The UK’s Medicines and Healthcare products Regulatory Agency (MHRA) has announced plans to deepen its collaboration with the US Food and Drug Administration (FDA) to enhance patient access to innovative medical technologies.
MHRA chief executive Lawrence Tallon outlined joint initiatives between the two agencies during a fireside chat with Michelle Tarver, director of the FDA’s Center for Devices and Radiological Health, at the Advanced Medical Technology Association (AdvaMed) conference in San Diego, US.

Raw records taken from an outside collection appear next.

-- ==== Sys2Proof/Machine/MultiplyDivide.lean ====
section
/-! DEFINITION. mulu, muls, divu, divs (44_multiply_divide). -/

namespace Sys2Proof.Machine

open Sys2Proof (Operand Size)

/-- R180, R181: the product of the 16-bit source and the destination's low word, written on all 32 bits. -/
def multiplyInstr (op : BitVec 16 → BitVec 16 → Ccr → Word × Ccr) (src dst : Operand) (s : State) :
    Except Event State := do
  let i ← legalMulDiv src dst
  let S ← readWord src s
  let p := op S (s.readReg i 16) s.ccr
  .ok ((s.setReg i p.1).setCcr p.2)

/-- The writes of a divide: the packed result, if there is one, and the flags (R183, R184). -/
def divideWrite (i : Fin 16) (p : Option Word × Ccr) (s : State) : State :=
  match p.1 with
  | some r => (s.setReg i r).setCcr p.2
  | none => s.setCcr p.2

/-- R183 to R185: the zero test comes after the source is read and before the overflow test. -/
def divideInstr (op : BitVec 16 → Word → Ccr → Option Word × Ccr) (src dst : Operand) (s : State) :
    Except Event State := do
  let i ← legalMulDiv src dst
  let d ← readWord src s
  if d = 0#16 then .error (.fatal .divisionByZero)
  else .ok (divideWrite i (op d (s.reg i) s.ccr) s)

/-- R180. -/
def execMulu (src dst : Operand) (s : State) : Host.Outcome State Fault Refusal :=
  conclude s (multiplyInstr muluOP src dst s)

/-- R181. -/
def execMuls (src dst : Operand) (s : State) : Host.Outcome State Fault Refusal :=
  conclude s (multiplyInstr mulsOP src dst s)

/-- R183. -/
def execDivu (src dst : Operand) (s : State) : Host.Outcome State Fault Refusal :=
  conclude s (divideInstr (divuOP s.params.config.divOvfPolicy) src dst s)

/-- R184. -/
def execDivs (src dst : Operand) (s : State) : Host.Outcome State Fault Refusal :=
  conclude s (divideInstr (divsOP s.params.config.divOvfPolicy) src dst s)

end Sys2Proof.Machine
end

Among the key developments is a move towards greater regulatory alignment between the two agencies. Under the MHRA’s proposed new framework, international reliance routes will be introduced, allowing medical devices approved by trusted overseas regulators to gain faster and more efficient access to the UK market.
While initially focused on products authorised by the FDA, the MHRA confirmed that these routes could later extend to devices approved by regulators in Australia, Canada and other comparable markets.
The UK’s new medical technology regulations are expected to come into force in 2026, with the reliance routes anticipated to launch the following year.
Tallon said: “We continue to work in close collaboration, and are taking steps forward in the relationship between the FDA and MHRA to strengthen regulatory alignment and reciprocity. We share an ambition to accelerate joint initiatives, enhance policy development, and identify and work together on strategic opportunities more effectively.”
As part of this broader effort, the MHRA will also draw on input from US experts through the National Commission on the Regulation of AI in Healthcare, launched in September. The Commission aims to accelerate the safe and effective adoption of AI technologies across the NHS and to inform regulatory recommendations for AI-enabled medical devices.
US contributors include Brian Anderson, CEO of the Coalition for Health AI, and Barry Stein, founder of the Center for AI Innovation in Healthcare, alongside representatives from leading technology firms such as Google and Microsoft.
“The US and UK share a common goal – ensuring patients benefit quickly and safely from the latest medical innovations. With US-based thought leadership inputting to our new National AI Commission, and new reliance frameworks for FDA approvals, we are laying the foundations for a truly global, innovation-ready regulatory environment,” Tallon added.